There are numerous secondary products from the cod, the most valuable being the cod liver oil. The livers of the fish are exposed to a jet of superheated steam which destroys the liver cells and causes the small drops of oil to run together. The roe are salted and sent to France to be used for bait in the sardine fisheries.

In the matter of the handicraft industries carried on in the homes, Norway has long taken high rank. As early as the ninth century her artisans were skilled in the manufacture of arms, farming implements, and boats, and her women in cloth weaving and embroidery. During recent times the ease and cheapness with which foreign products could be obtained caused a marked decline in home industries; but at the present moment an effort is being made to rehabilitate them through a national domestic industry association, organized in 1891, which has taken up the manufacture of hand-carved articles, sheath-knives, skis, sledges, and woven and embroidered woolen and linen goods after the old Norwegian patterns.

The manufacture of lumber and wooden ware is one of the leading industrial pursuits. With the exception of the two most northern counties, practically every section of the country is represented by sawmills and planing mills. Ship-building in recent times has attained considerable importance, and the manufacture of paper of the chemical wood-pulp variety has become one of the leading industries. There are a few cloth, rope, and jersey mills at Bergen and Christiania, but the textile industries of Norway are relatively unimportant. On the other hand, leather, India rubber, glass, metal, and chemical industries have become important of late years.

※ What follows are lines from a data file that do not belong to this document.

-- ==== Sys2Proof/Tests/Slice0.lean ====
section
/-! SUPPORT. Small tests, each of one decoding, one instruction or one host operation. The expected values are those of
spec/95_test_vectors.md and of the examples in the rules named; then, for every obligation with hypotheses, a theorem
that shows values which meet them. -/

namespace Sys2Proof.Tests

open Sys2Proof Sys2Proof.Machine

/-! ## Helpers -/

/-- Reset, with some registers written. -/
def withRegs (rs : List (Reg × Byte)) : State := rs.foldl (fun s r => s.setReg r.1 (unpack r.2)) State.reset

/-- A look at the state after an instruction or a step. -/
def after {α : Type} (r : Result) (look : State → α) : Option α :=
  match r with
  | .next t => some (look t)
  | .fault _ => none
  | .refused _ => none

/-- The next state, or the state given where there is none. -/
def nextOr (r : Result) (s : State) : State :=
  match r with
  | .next t => t
  | .fault _ => s
  | .refused _ => s

/-- A register's byte, then Z, N and V. -/
def result (rd : Reg) (t : State) : Byte × Bool × Bool × Bool := (pack (t.reg rd), t.flag .z, t.flag .n, t.flag .v)

/-- The bytes of the first `k` registers, the mode and M. -/
def layers (k : Nat) (t : State) : List Byte × Mode × Bool := ((t.regs.toList.map pack).take k, t.mode, t.flag .m)

/-- Reset, with code loaded. -/
def loaded (bytes : List Byte) : State := loadCode bytes State.reset

/-! ## Well-formedness: one ill-formed term for each check -/

theorem test_wf_prom_refused : (Instr.prom 16).wf = false := by decide
theorem test_wf_prom_accepted : (Instr.prom 15).wf = true := by decide
theorem test_wf_demt_refused : (Instr.demt 16).wf = false := by decide
theorem test_wf_demx_refused : (Instr.demx 16).wf = false := by decide
theorem test_wf_dema_refused : (Instr.dema 17).wf = false := by decide
theorem test_wf_demm_refused : (Instr.demm 16).wf = false := by decide
theorem test_wf_pow_refused : (Instr.pow 0 256).wf = false := by decide
theorem test_wf_pow_accepted : (Instr.pow 0 255).wf = true := by decide
theorem test_wf_root_refused : (Instr.root 0 256).wf = false := by decide
theorem test_assemblable_mode_refused :
    (Instr.prom 5).assemblable = false ∧ (Instr.demt 5).assemblable = false ∧ (Instr.demx 5).assemblable = false ∧
    (Instr.dema 5).assemblable = false ∧ (Instr.demm 5).assemblable = false := by decide
theorem test_assemblable_exponent_refused :
    (Instr.pow 0 256).assemblable = false ∧ (Instr.root 0 256).assemblable = false := by decide

/-! ## Decoding: words written out bit by bit from 30_encoding.md R77 -/

theorem test_decode_format_a :
    decode [0b00000000] = .ok .nop ∧ decode [0b00000001] = .ok .halt := by decide

theorem test_decode_one_register :
    decode [0b00010000, 0b01010000] = .ok (.conj 5) ∧
    decode [0b00010001, 0b11110000] = .ok (.inv 15) := by decide

theorem test_decode_mode :
    decode [0b00011000, 0b01000000] = .ok (.prom 4) ∧
    decode [0b00011001, 0b00110000] = .ok (.demt 3) ∧
    decode [0b00011010, 0b00100000] = .ok (.demx 2) ∧
    decode [0b00011011, 0b00010000] = .ok (.dema 1) ∧
    decode [0b00011100, 0b11110000] = .ok (.demm 15) := by decide

theorem test_decode_two_registers :
    decode [0b00100000, 0b00010011, 0b00000000] = .ok (.mov 1 3) ∧
    decode [0b00100001, 0b10011010, 0b00000000] = .ok (.mul 9 10) ∧
    decode [0b00100010, 0b00000001, 0b00000000] = .ok (.div 0 1) ∧
    decode [0b00100011, 0b00000100, 0b00000000] = .ok (.xor 0 4) ∧
    decode [0b00100100, 0b11101111, 0b00000000] = .ok (.mix 14 15) := by decide

theorem test_decode_register_immediate :
    decode [0b00110000, 0b00010000, 0b11011000] = .ok (.ldi 1 0xD8) ∧
    decode [0b00110001, 0b00100000, 0b11111111] = .ok (.pow 2 255) ∧
    decode [0b00110010, 0b10000000, 0b00000010] = .ok (.root 8 2) ∧
    decode [0b00111000, 0b00000000, 0b10000000] = .ok (.clrf 0x80) := by decide

theorem test_decode_address :
    decode [0b01000000, 0b00000100, 0b00000000, 0b00000000] = .ok (.jmp 0x000004) ∧
    decode [0b01000001, 0b00000001, 0b00000010, 0b00000011] = .ok (.jz 0x030201) ∧
    decode [0b01000010, 0b11111111, 0b11111111, 0b01111111] = .ok (.jnz 0x7FFFFF) := by decide

/-- V-D1 to V-D8: the failures, and that the opcode is looked up before the length is checked. -/
theorem test_decode_failures :
    decode [] = .error (.instructionTruncated 1 0) ∧
    decode [0x02] = .error (.invalidOpcode 0x02) ∧
    decode [0xFF, 0x00, 0x00, 0x00] = .error (.invalidOpcode 0xFF) ∧
    decode [0x43] = .error (.invalidOpcode 0x43) ∧
    decode [0x10] = .error (.instructionTruncated 2 1) ∧
    decode [0x21, 0x01] = .error (.instructionTruncated 3 2) ∧
    decode [0x40, 0x05] = .error (.instructionTruncated 4 2) ∧
    decode [0x42, 0x06, 0x00] = .error (.instructionTruncated 4 3) := by decide

/-- V-D9, V-M16: reserved fields are ignored, and the encoder writes 0. -/
theorem test_decode_reserved :
    decode [0x21, 0x01, 0xFF] = .ok (.mul 0 1) ∧ decode [0x19, 0x07] = .ok (.demt 0) ∧
    decode [0x30, 0x1F, 0xD8] = .ok (.ldi 1 0xD8) ∧ decode [0x38, 0xFF, 0x05] = .ok (.clrf 0x05) := by decide

/-- W5: the encoder's check points. -/
theorem test_encode_points :
    encode (.mul 0 1) = [0x21, 0x01, 0x00] ∧ encode (.jnz 0x000006) = [0x42, 0x06, 0x00, 0x00] ∧
    encode (.demx 2) = [0x1A, 0x20] ∧ encode (.clrf 0x80) = [0x38, 0x00, 0x80] := by decide

/-- The table's bit numbering: the first byte is bits 7..0, and bits above the row's are 0. -/
theorem test_table_word :
    decodeTableWord 24 0xD81030 = some (.ldi 1 0xD8) ∧ decodeTableWord 8 0xFF01 = some .halt ∧
    decodeTableWord 32 0x00000642 = some (.jnz 6) ∧ decodeTableWord 8 0x02 = none := by decide

/-! ## The codec (V-C) -/

theorem test_pack_points :
    pack ⟨7, 15⟩ = 0x7F ∧ (unpack 0x9A).rho.toInt = -7 ∧ (unpack 0x9A).theta.toNat = 10 ∧
    (unpack 0xD8).rho.toInt = -3 ∧ (unpack 0xFF).rho.toInt = -1 := by decide

theorem test_construction :
    pack (cv 9 17) = 0x71 ∧ pack (cv (-20) (-1)) = 0x8F ∧ pack (cv 0 32) = 0x00 ∧
    [sat 9, sat (-8), sat 7, sat (-9)] = [true, false, false, true] := by decide

theorem test_rounding : rhazDiv 5 2 = 3 ∧ rhazDiv (-5) 2 = -3 ∧ rhazDiv (-1) 4 = 0 ∧ rhazDiv 15 4 = 4 := by decide

theorem test_phase : hdeg (unpack 0x15) = 225 ∧ hdeg (unpack 0x0F) = 675 := by decide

Norway is not rich in mineral products. The combined mining industries do not yield more than two million dollars a year, and they furnish employment to less than four thousand men. The Kongsberg silver mines have been operated for more than three hundred years, but the recent fall in the price of silver has reduced the output. The copper mines at Rorös have been operated for two hundred and fifty years, and there are less important copper mines in Nordland, Telemarken, and the Hardanger. There are iron mines at Arendal and elsewhere, but the rise in the cost of charcoal, due to the scarcity of wood, has greatly crippled the iron industry. There are important soapstone quarries in the Gudbransdal and the Trondhjem basin; green colored slate in the Valders and at Vossevangen; and granite, syenite, and porphyry in many parts of the country.

Measured by population and national wealth, the commerce of Norway is relatively important, due in a large measure to her enormous merchant marine and the efficiency of her hardy seamen. Relatively to the population of the country, Norway has the largest merchant fleet in the world, and in the matter of steamships and sailing vessels she is surpassed only by three countries—Great Britain, Germany, and the United States. Not only is her fleet large, but her service is efficient. Norwegian seamen the world over are esteemed for ability and honesty, inspiring all commercial nations with confidence that goods carried in Norse bottoms will be carefully and conscientiously treated; and her seamen are everywhere sought to man foreign vessels.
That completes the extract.